- **Directions**: Within the data below, find the string "base" and return each line where it occurs.

- **Provided entries**:
-- ==== Sys2Proof/WellFormed.lean ====
section
/-! DEFINITION. What makes an instruction well-formed. Two separate checks: `wellFormed`, that the term is
one the encoding admits (a fault class holds a byte of its class), and `registersValid`, that every register operand
the instruction names is 0 to 7 (30_encoding.md R65). An instruction that fails the second is encodable and executes,
by raising InvalidRegisterIndex. -/

namespace Sys2Proof

/-- The register operands of each instruction, in the order they are checked (30_encoding.md R65's table). -/
def Instr.registerOperands : Instr → List Byte
  | .halt | .ret => []
  | .load oa _ => [oa]
  | .print oa | .push oa | .pop oa | .call oa | .jmp oa | .jeq oa | .jne oa => [oa]
  | .add oa ob | .sub oa ob | .mul oa ob | .cmp oa ob
  | .addAlias20 oa ob | .subAlias21 oa ob | .mulAlias22 oa ob | .cmpAlias27 oa ob
  | .addAlias30 oa ob | .subAlias31 oa ob | .mulAlias32 oa ob | .cmpAlias37 oa ob
  | .addAlias60 oa ob | .subAlias61 oa ob | .mulAlias62 oa ob | .cmpAlias67 oa ob
  | .addAlias70 oa ob | .subAlias71 oa ob | .mulAlias72 oa ob | .cmpAlias77 oa ob
  | .addAliasB0 oa ob | .subAliasB1 oa ob | .mulAliasB2 oa ob | .cmpAliasB7 oa ob => [oa, ob]
  | .reservedOperandCount _ | .aluUnsupportedIdentifier _ | .unrecognized _ => []

/-- Every register operand the instruction names is 0 to 7 (30_encoding.md R65). -/
def Instr.registersValid (i : Instr) : Bool := i.registerOperands.all (fun r => r.toNat < 8)

/-- The term is one the encoding admits: a fault class holds a byte of that class (30_encoding.md R63, R68, R69, R73);
every operand byte of the other instructions is admitted. -/
def Instr.wellFormed : Instr → Bool
  | .reservedOperandCount op => isReservedCount op
  | .aluUnsupportedIdentifier op => isUnsupportedAlu op
  | .unrecognized op => isUnrecognized op
  | .halt | .ret => true
  | .load _ _ => true
  | .print _ | .push _ | .pop _ | .call _ | .jmp _ | .jeq _ | .jne _ => true
  | .add _ _ | .sub _ _ | .mul _ _ | .cmp _ _
  | .addAlias20 _ _ | .subAlias21 _ _ | .mulAlias22 _ _ | .cmpAlias27 _ _
  | .addAlias30 _ _ | .subAlias31 _ _ | .mulAlias32 _ _ | .cmpAlias37 _ _
  | .addAlias60 _ _ | .subAlias61 _ _ | .mulAlias62 _ _ | .cmpAlias67 _ _
  | .addAlias70 _ _ | .subAlias71 _ _ | .mulAlias72 _ _ | .cmpAlias77 _ _
  | .addAliasB0 _ _ | .subAliasB1 _ _ | .mulAliasB2 _ _ | .cmpAliasB7 _ _ => true

end Sys2Proof
end

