-- ==== Sys2Proof/Machine/Stack.lean ====
section
/-! DEFINITION. PUSH and POP (42_stack.md). -/

namespace Sys2Proof.Machine

open Host (Outcome)

/-- PUSH (42_stack.md R140): decrement SP, then write `x[oa]`, read after the decrement, at the new SP. -/
def execPush (oa : Byte) (s : State) : Outcome State Fault Refusal :=
  withReg oa s fun a => .next ((s.pushWith fun s₁ => s₁.reg a).autoAdvance opPush)

/-- POP (42_stack.md R141): `x[oa] <- MemRead(SP, 1)`, then increment SP as it stands after that write. -/
def execPop (oa : Byte) (s : State) : Outcome State Fault Refusal :=
  withReg oa s fun a => .next ((s.setReg a s.top).incSp.autoAdvance opPop)

end Sys2Proof.Machine
end

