-- ==== Sys2Proof/Machine/Step.lean ====
section
/-! DEFINITION. One step of the execution loop (30_encoding.md R70). -/

namespace Sys2Proof.Machine

/-- One step: while RUNNING, fetch, decode and execute one instruction, atomically (30_encoding.md R70). In HALTED and
FATAL_ERROR the `step` request does nothing (60_exceptions.md R195; log 13). -/
def step (s : State) : Host.Outcome State Fault Refusal :=
  match s.run with
  | .running => exec s.fetch s
  | .halted | .fatalError => .next s

/-- `s` with the instruction of table word `w` at pc, pc + 1 and pc + 2, where the next fetch reads it, and RUNNING, so
that the next step runs it. It stands for the host's load of a program (70_reset_and_hazards.md R212; log 22). -/
def State.withFetchWord (s : State) (nbits w : Nat) : State :=
  let placed := ((s.writeMem s.pc (tableByte nbits w 0)).writeMem (s.pc + 1) (tableByte nbits w 1)).writeMem
    (s.pc + 2) (tableByte nbits w 2)
  { placed with run := .running, fatal := none }

end Sys2Proof.Machine
end

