-- ==== Sys2Proof/Machine/Text.lean ====
section
/-! DEFINITION. Reading characters: white space, digits and numbers, for the program image (30_encoding.md R77) and the
assembler (R75). Text is a list of characters. -/

namespace Sys2Proof.Machine

/-- White space: blank, tab, line feed, vertical tab, form feed, carriage return (DESIGN CHOICE, log 17). -/
def isBlank (c : Char) : Bool := c = ' ' || (9 ≤ c.toNat && c.toNat ≤ 13)

/-- Text without its surrounding white space. -/
def trimBlanks (t : List Char) : List Char := ((t.dropWhile isBlank).reverse.dropWhile isBlank).reverse

/-- The value of a digit, decimal or hexadecimal in either case. -/
def digitValue (c : Char) : Option Nat :=
  if '0' ≤ c ∧ c ≤ '9' then some (c.toNat - '0'.toNat)
  else if 'a' ≤ c ∧ c ≤ 'f' then some (c.toNat - 'a'.toNat + 10)
  else if 'A' ≤ c ∧ c ≤ 'F' then some (c.toNat - 'A'.toNat + 10)
  else none

/-- The number that digits spell in a base, continuing from `acc`; `none` at a character that is no digit of the base. -/
def parseDigits (base acc : Nat) : List Char → Option Nat
  | [] => some acc
  | c :: cs =>
    match digitValue c with
    | some d => if d < base then parseDigits base (acc * base + d) cs else none
    | none => none

end Sys2Proof.Machine
end

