section
/-! SUPPORT. The opcode byte's fields (30_encoding.md R62): a bit slice of a byte is the shift by its start followed by
the mask of its length, and a single bit is the slice of length 1. -/

namespace Sys2Proof

/-- The mask of `len` ones fits in a byte. -/
theorem toNat_onesMask {len : Nat} (h : len ≤ 8) : (BitVec.ofNat 8 (2 ^ len - 1)).toNat = 2 ^ len - 1 := by
  have hpow : 2 ^ len ≤ 2 ^ 8 := Nat.pow_le_pow_right (by decide) h
  rw [BitVec.toNat_ofNat, Nat.mod_eq_of_lt (by omega)]

theorem toNat_extractLsb'_eq_shift_mask (op : Byte) (start : Nat) {len : Nat} (h : len ≤ 8) :
    (op.extractLsb' start len).toNat = (op >>> start &&& BitVec.ofNat 8 (2 ^ len - 1)).toNat := by
  rw [BitVec.extractLsb'_toNat, BitVec.toNat_and, BitVec.toNat_ushiftRight, toNat_onesMask h,
    Nat.and_two_pow_sub_one_eq_mod]

theorem toNat_getLsbD_eq_shift_mask (op : Byte) (i : Nat) : (op.getLsbD i).toNat = (op >>> i &&& 1).toNat := by
  have hslice : (op.getLsbD i).toNat = (op.extractLsb' i 1).toNat := by
    rw [BitVec.getLsbD, Nat.toNat_testBit, BitVec.extractLsb'_toNat, Nat.shiftRight_eq_div_pow, pow_one]
  exact hslice.trans (toNat_extractLsb'_eq_shift_mask op i (by decide))

/-- Settles O4: cnt and id are slices of two and of four bits, alu and setpc are single bits. -/
theorem opcodeFieldsAreMaskAndShift : Obligations.OpcodeFieldsAreMaskAndShift := by
  intro op
  have hid := toNat_extractLsb'_eq_shift_mask op 0 (len := 4) (by decide)
  rw [BitVec.ushiftRight_zero] at hid
  exact ⟨toNat_extractLsb'_eq_shift_mask op 6 (len := 2) (by decide), toNat_getLsbD_eq_shift_mask op 5,
    toNat_getLsbD_eq_shift_mask op 4, hid⟩

end Sys2Proof
end

section
/-! SUPPORT. The ALU instructions that write a register (40_alu.md R101 to R103, R106): the result is wrap8 of the
integer result, and the step changes that register and pc alone. The opcode byte is left general, so that the canonical
instructions and their aliases (30_encoding.md R74) use the same lemma. -/

namespace Sys2Proof.Machine

/-! ## The results on integers -/

theorem aluResult_add (va vb : Byte) :
    aluResult .add va vb = some (wrap8 ((va.toNat : Int) + (vb.toNat : Int))) := by rw [wrap8_add]; rfl

theorem aluResult_sub (va vb : Byte) :
    aluResult .sub va vb = some (wrap8 ((va.toNat : Int) - (vb.toNat : Int))) := by rw [wrap8_sub]; rfl

theorem aluResult_mul (va vb : Byte) :
    aluResult .mul va vb = some (wrap8 ((va.toNat : Int) * (vb.toNat : Int))) := by rw [wrap8_mul]; rfl

/-! ## The distance of the advance -/

/-- How far the sequencer moves pc after the routine of opcode `op` (30_encoding.md R71, R72). -/
def opAdvance (op : Byte) : Byte := if opSetpc op then 0 else BitVec.ofNat 8 (opLength op)

theorem State.autoAdvance_eq_setPc (s : State) (op : Byte) : s.autoAdvance op = s.setPc (s.pc + opAdvance op) := by
  unfold State.autoAdvance opAdvance
  split
  · simp [State.setPc]
  · rfl

/-! ## The step -/

theorem aluRoutine_of_result {o : AluOp} {a b : Fin 8} {s : State} {v : Byte}
    (hv : aluResult o (s.reg a) (s.reg b) = some v) : aluRoutine o a b s = s.setReg a v := by
  simp only [aluRoutine, hv]

/-- An ALU step that has a result writes it to the first register and moves pc; every other field keeps its value. -/
theorem aluStep_of_result {o : AluOp} {op oa ob d v : Byte} {a b : Fin 8} {s : State} (hd : opAdvance op = d)
    (ha : oa.toNat = a.val) (hb : ob.toNat = b.val) (hv : aluResult o (s.reg a) (s.reg b) = some v) :
    aluStep o op oa ob s = .next { s with regs := s.regs.set a v, pc := s.pc + d } := by
  rw [aluStep_valid o op ha hb, aluRoutine_of_result hv, State.autoAdvance_eq_setPc, hd]
  rfl
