/-- Settles O18: on the lines `DATA` and `CSUM` of R37's table `RX_PAY` is the payload taken, and a byte in `DATA` makes it
one longer. -/
theorem payloadAccumulatesAndIsDelivered : Obligations.PayloadAccumulatesAndIsDelivered := by
  intro s b hinv
  have hwf := hinv.fits
  refine ⟨fun hdata => ?_, fun hcsum hb => ?_⟩
  · obtain ⟨ctr, n, p, hfits, hp, hrx⟩ := hinv.rx.of_data_payloadLine hdata
    have hp' : (p ++ [b]).length ≤ n := by simpa using hp
    have hidx : s.rx.idx.toNat = p.length := by
      rw [hrx]; exact toNat_lenReg_of_le_maxPayload hwf (hp.le.trans hfits)
    have hidx' : (payloadLine s.cfg ctr n (p ++ [b])).idx.toNat = (p ++ [b]).length :=
      toNat_lenReg_of_le_maxPayload hwf (hp'.trans hfits)
    have hlen : (payloadLine s.cfg ctr n (p ++ [b])).len.toNat = n := toNat_lenReg_of_le_maxPayload hwf hfits
    have hpay' : rxPay s.cfg (payloadLine s.cfg ctr n (p ++ [b])) = p ++ [b] :=
      rxPay_payloadLine hwf (hp'.trans hfits)
    refine ⟨_, exec_rxb (rxByte_payload hwf hfits hrx hp), ?_⟩
    simp only [State.answerOk_cfg, State.answerOk_rx, State.setRx_cfg, State.setRx_rx]
    rw [hpay', hidx, hidx', hlen, hrx, rxPay_payloadLine hwf (hp.le.trans hfits)]
    exact ⟨rfl, rfl, by simp, hp', payloadLine_phase_eq_csum_iff hwf hfits hp'⟩
  · obtain ⟨ctr, p, hfits, hrx⟩ := hinv.rx.of_csum_payloadLine hcsum
    have hlen : s.rx.len.toNat = p.length := by rw [hrx]; exact toNat_lenReg_of_le_maxPayload hwf hfits
    have hpay : rxPay s.cfg s.rx = p := by rw [hrx, rxPay_payloadLine hwf hfits]
    refine ⟨_, exec_rxb (rxByte_frame hcsum hb), ?_⟩
    have hread : memReadUpTo s.cfg s.rx.buf p.length = p := by rw [hrx]; exact memReadUpTo_ofBytes s.cfg p hfits
    rw [hpay, hlen, hread]
    exact ⟨rfl, rfl, hfits⟩

/-- Settles O20: accepting a byte gives no event, and the other two outcomes of `RXB` come from their phases only. -/
theorem eventsComeOnlyAtTheirPhase : Obligations.EventsComeOnlyAtTheirPhase := by
  intro s t b h
  cases h
  obtain ⟨rx, hb⟩ | ⟨cause, hb, hcause⟩ | ⟨hb, hcsum, -⟩ := rxByte_cases b s
  · exact ⟨.none, by rw [hb]; rfl, nofun, nofun, fun _ => rfl⟩
  · refine ⟨.corrupt cause, by rw [hb]; rfl, nofun, fun _ _ => ?_, fun hphase => ?_⟩
    · exact hcause.imp (fun ⟨_, hlen, hlast, _⟩ => ⟨hlen, hlast⟩) fun ⟨_, hcsum, _⟩ => hcsum
    · obtain ⟨-, hlen, -⟩ | ⟨-, hcsum, -⟩ := hcause
      · simp [hlen] at hphase
      · simp [hcsum] at hphase
  · exact ⟨.frame _ _ _, by rw [hb]; rfl, fun _ _ _ _ => hcsum, nofun, fun hphase => by simp [hcsum] at hphase⟩

/-- Settles O52: the last byte's event makes the receive half canonical, and received bytes do not reach the transmit
half. -/
theorem endedCandidatesLeaveNoTrace : Obligations.EndedCandidatesLeaveNoTrace := by
  intro s ws b hrx _
  have hrun := run_eq (ws ++ [encode (.rxb b)]) s
  have hsent : transmitWords (ws ++ [encode (.rxb b)]) = transmitWords ws := by
    rw [transmitWords_append, show [encode (.rxb b)] = feedWords [b] from rfl, transmitWords_feedWords, List.append_nil]
  obtain ⟨htx, -⟩ := finalOf_tx_streamOf (ws ++ [encode (.rxb b)]) (s := s) rfl rfl
  rw [hsent] at htx
  refine ⟨_, _, hrun, run_eq _ s, htx, finalOf_cfg _ s, fun e hlast hne => ?_⟩
  obtain ⟨r, hr⟩ := afterWord_result (encode (.rxb b)) (finalOf ws s)
  rw [run_events hrun, eventsOf_append_one hr, List.getLast?_concat] at hlast
  obtain rfl := Option.some.inj hlast
  rw [afterWord_rxb] at hr
  have hhunt : (finalOf (ws ++ [encode (.rxb b)]) s).rx = canonicalHunt s.cfg := by
    rw [finalOf_append, finalOf, finalOf, afterWord_rxb, rxByte_rx_of_event hr hne, finalOf_cfg]
  exact hhunt.trans hrx.symm

/-- Settles O53: up to the last byte the changed list is a candidate as good as any, and there the checksum is wrong. -/
theorem changedByteIsRejectedByTheReceiver : Obligations.ChangedByteIsRejectedByTheReceiver := by
  intro s c v p f i hlegal hrx hf hplace hi hv
  obtain ⟨hfits, rfl⟩ := frameEncode_eq_some_iff.mp hf
  obtain ⟨c', p', k, hlen, hk, hset⟩ := set_frameBytes hlegal.sensitive hplace hi hv
  have htaken := accepts_marker_coveredBytes c' hlegal.fits hrx (hlen.trans_le hfits)
  have hcfg := finalOf_cfg (feedWords (s.cfg.marker :: coveredBytes s.cfg c' p')) s
  have hlast := rxByte_wrongChecksum (b := k) (htaken.final.trans (by rw [hcfg])) (by rwa [hcfg])
  have hlength : (frameBytes s.cfg p c).length - 1 = (s.cfg.marker :: coveredBytes s.cfg c' p').length := by
    rw [← List.length_set (i := i) (a := v), hset]
    simp
  have hrun := run_eq (feedWords ((frameBytes s.cfg p c).set i v)) s
  refine ⟨_, hrun, ?_, ?_⟩
  · show (finalOf (feedWords ((frameBytes s.cfg p c).set i v)) s).rx = _
    rw [hset, finalOf_feedWords_append_one, hlast, State.raiseCorrupt_rx, hcfg]
  · rw [run_events hrun, hset, eventsOf_feedWords_append_one (by rw [hlast]; rfl), htaken.events, hlength]

/-- Settles O17: the ten cases of `RXB`. -/
theorem rxbFollowsItsRule : Obligations.RxbFollowsItsRule := by
  refine ⟨fun b => (asmRxb_toNat b).symm, fun s b => ⟨fun hhunt hb => exec_rxb (rxByte_stray hhunt hb),
    fun hhunt hb => exec_rxb (rxByte_opens hhunt hb), fun hctr => exec_rxb (rxByte_ctr hctr),
    fun n hlittle hbig hlen => ?_, fun hdata => exec_rxb (rxByte_data hdata),
    fun hcsum hb => exec_rxb (rxByte_frame hcsum hb), fun hcsum hb => exec_rxb (rxByte_badChecksum hcsum hb)⟩⟩
  have hn := eq_mergeLen hlittle hbig
  exact ⟨fun hmore => exec_rxb (rxByte_lenMore hlen hn hmore),
    fun hlast hlong => exec_rxb (rxByte_lenLong hlen hn hlast hlong),
    fun hlast _ hzero => exec_rxb (rxByte_lenZero hlen hn hlast hzero),
    fun hlast hfits hpos => exec_rxb (rxByte_lenPos hlen hn hlast hfits hpos)⟩

/-- Settles O19: on the `HUNT` line of R37's table the receive half is canonical already. -/
theorem rxaGivesCanonicalHunt : Obligations.RxaGivesCanonicalHunt := by
  refine ⟨by decide, fun s => ⟨rfl, fun hinv hhunt => ⟨_, rfl, ?_⟩⟩⟩
  have hrx := hinv.rx
  simp only [RxHalf.Inv, hhunt] at hrx
  exact hrx.symm

end Sys2Proof.Machine
end

section
/-! PROOFS. Family 43_system_ops.md: illegal words (O4), `RST` (O2) and `NOP` (O3). A word is illegal when it is no
instruction's word; and since no word looks at the last result, a `NOP` before it is not seen. -/

namespace Sys2Proof.Machine

/-! ### Words that are no instruction's -/

/-- The decoder rejects what the encoder never gives. -/
theorem exists_illegal_of_ne_encode {w : Word} (h : ∀ i, encode i ≠ w) : ∃ e, decode w = .illegal e := by
  cases hw : decode w with
  | illegal e => exact ⟨e, rfl⟩
  | instr i => exact absurd (encode_of_decode hw) (h i)

/-- A word whose operation code is reserved, or that has a reserved bit of its format set (R84, R85). -/
def HasReserved (w : Word) : Prop :=
  7 ≤ w.toNat / 2 ^ 28 ∨
  (w.toNat / 2 ^ 28 ∈ [0, 2, 5, 6] ∧ w.toNat % 2 ^ 28 ≠ 0) ∨
  (w.toNat / 2 ^ 28 ∈ [1, 4] ∧ w.toNat / 256 % 2 ^ 20 ≠ 0) ∨
  (w.toNat / 2 ^ 28 = 3 ∧ w.toNat / 2 ^ 24 % 16 ≠ 0)

/-- The encoder uses operation codes 0 to 6 and writes 0 in every reserved bit. -/
theorem not_hasReserved_encode (i : Instr) : ¬ HasReserved (encode i) := by
  simp only [HasReserved, encode_toNat, List.mem_cons, List.not_mem_nil, or_false]
  cases i with
  | nop => decide
  | rxb b => have hb : b.toNat < 2 ^ 8 := b.isLt; dsimp only; omega
  | rxa => decide
  | txs ctr len =>
    have hctr : ctr.toNat < 2 ^ 8 := ctr.isLt
    have hlen : len.toNat < 2 ^ 16 := len.isLt
    dsimp only
    omega
  | txd b => have hb : b.toNat < 2 ^ 8 := b.isLt; dsimp only; omega
  | txa => decide
  | rst => decide

theorem exists_illegal_of_hasReserved {w : Word} (h : HasReserved w) : ∃ e, decode w = .illegal e :=
  exists_illegal_of_ne_encode fun i hi => not_hasReserved_encode i (hi ▸ h)

/-! ### A word after `NOP` -/

theorem afterWord_input (w : Word) (s : State) : (afterWord w s).input = s.input := by
  obtain ⟨t, -, hrun, -, -, hinput⟩ := runWord_next w s
  cases (runWord_eq w s).symm.trans hrun
  exact hinput

/-- No word looks at the last result. -/
theorem afterWord_setResult (w : Word) (s : State) (r : Option Result) : afterWord w (s.setResult r) = afterWord w s := by
  have henv : runWord w (s.setResult r) = .next ((afterWord w s).setInput s.input) :=
    runWord_withEnv (runWord_eq w s) s.input r
  rw [runWord_eq, ← afterWord_input w s] at henv
  exact Host.Outcome.next.inj henv

theorem afterWord_nop (s : State) : afterWord (encode .nop) s = s.answerOk [] :=
  afterWord_of_exec (decode_encode .nop) rfl

/-! ### The obligations -/

/-- Settles O4: a word with a reserved code or bit is no instruction's word, and an illegal word answers the same in every
state, presented or run. -/
theorem illegalWordsAnswerErrIllegal : Obligations.IllegalWordsAnswerErrIllegal := by
  intro w hreserved
  obtain ⟨e, he⟩ := exists_illegal_of_hasReserved hreserved
  have hrun := runWord_of_illegal he
  exact ⟨⟨e, he⟩, fun s => ⟨hrun s, (step_present s w).trans (hrun s)⟩⟩

/-- Settles O2: `RST` writes the canonical halves, which are those of reset and those that `RXA` and `TXA` write. -/
theorem rstMakesBothHalvesCanonical : Obligations.RstMakesBothHalvesCanonical := by
  refine ⟨by decide, fun s => ⟨rfl, ⟨s.huntAgain.idleAgain.answerOk [], rfl, ?_⟩, s.huntAgain.answerOk [], rfl, rfl⟩⟩
  exact ⟨rfl, rfl, rfl⟩

/-- Settles O3: before a word, `NOP` leaves a last result that the word does not look at; after it, `NOP` writes no more
than a result. -/
theorem nopWritesNothingAndCommutes : Obligations.NopWritesNothingAndCommutes := by
  refine ⟨by decide, fun s => rfl, fun s w => ?_⟩
  obtain ⟨a, ha⟩ := afterWord_result w s
  have hafter : afterWord w (s.answerOk []) = afterWord w s := afterWord_setResult w s _
  refine ⟨_, _, a, run_eq _ _, run_eq _ _, ?_, ?_, ?_⟩
  · simp [resultsOf, afterWord_nop, hafter, ha]
  · simp [resultsOf, afterWord_nop, ha]
  · simp [finalOf, afterWord_nop, hafter]

end Sys2Proof.Machine
end

section
/-! PROOFS. Family 60_exceptions.md: `CORRUPT` (O21), the response codes (O26), refusals (O25) and the event port (O28).
The response of a word is read off a table of its decoding and the transmit phase (`respOf`, R192), the event port off the
three kinds of event. -/

namespace Sys2Proof.Machine

/-! ### `CORRUPT` and its causes (R195, R196) -/

section

variable {s : State} {b : Byte} {cause : Cause}

/-- The condition of each cause (R195). -/
def CorruptBy (s : State) (b : Byte) (cause : Cause) : Prop :=
  (s.rx.phase = .len ∧ lenWidth s.cfg ≤ s.rx.idx.toNat + 1 ∧ cause = .lenRange ∧
    s.cfg.maxPayload < mergeLen s.cfg s.rx.len.toNat s.rx.idx.toNat b) ∨
  (s.rx.phase = .csum ∧ s.cfg.ck.fin s.rx.sum ≠ b ∧ cause = .checksum)

theorem CorruptBy.rxByte_eq (h : CorruptBy s b cause) : rxByte b s = s.raiseCorrupt cause := by
  obtain ⟨hlen, hlast, rfl, hlong⟩ | ⟨hcsum, hb, rfl⟩ := h
  · exact rxByte_lenLong hlen rfl hlast hlong
  · exact rxByte_badChecksum hcsum hb

/-- Of the three outcomes of `RXB`, only raising Corrupt has this result. -/
theorem corruptBy_of_rxByte_result (h : (rxByte b s).result = some ⟨.ok, .corrupt cause, []⟩) : CorruptBy s b cause := by
  obtain ⟨rx, hb⟩ | ⟨cause', hb, hcause⟩ | ⟨hb, -⟩ := rxByte_cases b s
  · simp [hb] at h
  · obtain rfl : cause' = cause := by simpa [hb] using h
    exact hcause.imp (fun ⟨hrange, hlen, hlast, hlong⟩ => ⟨hlen, hlast, hrange, hlong⟩)
      fun ⟨hsum, hcsum, hwrong⟩ => ⟨hcsum, hwrong, hsum⟩
  · simp [hb] at h

theorem rxByte_result_eq_corrupt_iff :
    (rxByte b s).result = some ⟨.ok, .corrupt cause, []⟩ ↔ CorruptBy s b cause :=
  ⟨corruptBy_of_rxByte_result, fun h => by rw [h.rxByte_eq, State.raiseCorrupt_result]⟩

end

/-! ### The response of a word (R192) -/

/-- The response to a decoded word, by the transmit phase and the length (R192, R198). -/
def respOf (s : State) : Decoded → Resp
  | .illegal _ => .errIllegal
  | .instr (.txs _ len) =>
    match s.tx.phase with
    | .data => .errBusy
    | .idle => if s.cfg.maxPayload < len.toNat then .errLen else .ok
  | .instr (.txd _) =>
    match s.tx.phase with
    | .data => .ok
    | .idle => .errIdle
  | .instr _ => .ok

/-- An instruction answers as the table says. -/
theorem exec_resp {i : Instr} {s t : State} (h : exec i s = .next t) :
    ∃ r, t.result = some r ∧ r.resp = respOf s (.instr i) := by
  cases i with
  | nop => cases h; exact ⟨_, rfl, rfl⟩
  | rxb b =>
    cases h
    obtain ⟨e, hresult⟩ := rxByte_result b s
    exact ⟨_, hresult, rfl⟩
  | rxa => cases h; exact ⟨_, rfl, rfl⟩
  | txs ctr len =>
    obtain ⟨hrun, hdata⟩ | ⟨hrun, hidle, hlong⟩ | ⟨hrun, hidle, hfits, tx, bytes, hstart⟩ := execTxs_cases ctr len s
    · cases hrun.symm.trans h; exact ⟨_, rfl, by simp [respOf, hdata]⟩
    · cases hrun.symm.trans h; exact ⟨_, rfl, by simp [respOf, hidle, hlong]⟩
    · cases hrun.symm.trans h
      exact ⟨_, by rw [hstart]; rfl, by simp [respOf, hidle, hfits]⟩
  | txd b =>
    obtain ⟨hrun, hidle⟩ | ⟨hrun, hdata, tx, bytes, hbyte⟩ := execTxd_cases b s
    · cases hrun.symm.trans h; exact ⟨_, rfl, by simp [respOf, hidle]⟩
    · cases hrun.symm.trans h
      exact ⟨_, by rw [hbyte]; rfl, by simp [respOf, hdata]⟩
  | txa => cases h; exact ⟨_, rfl, rfl⟩
  | rst => cases h; exact ⟨_, rfl, rfl⟩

- **Output for this task**:
/-- The number that digits spell in a base, continuing from `acc`; `none` at a character that is no digit of the base. -/
def parseDigits (base acc : Nat) : List Char → Option Nat
    | some d => if d < base then parseDigits base (acc * base + d) cs else none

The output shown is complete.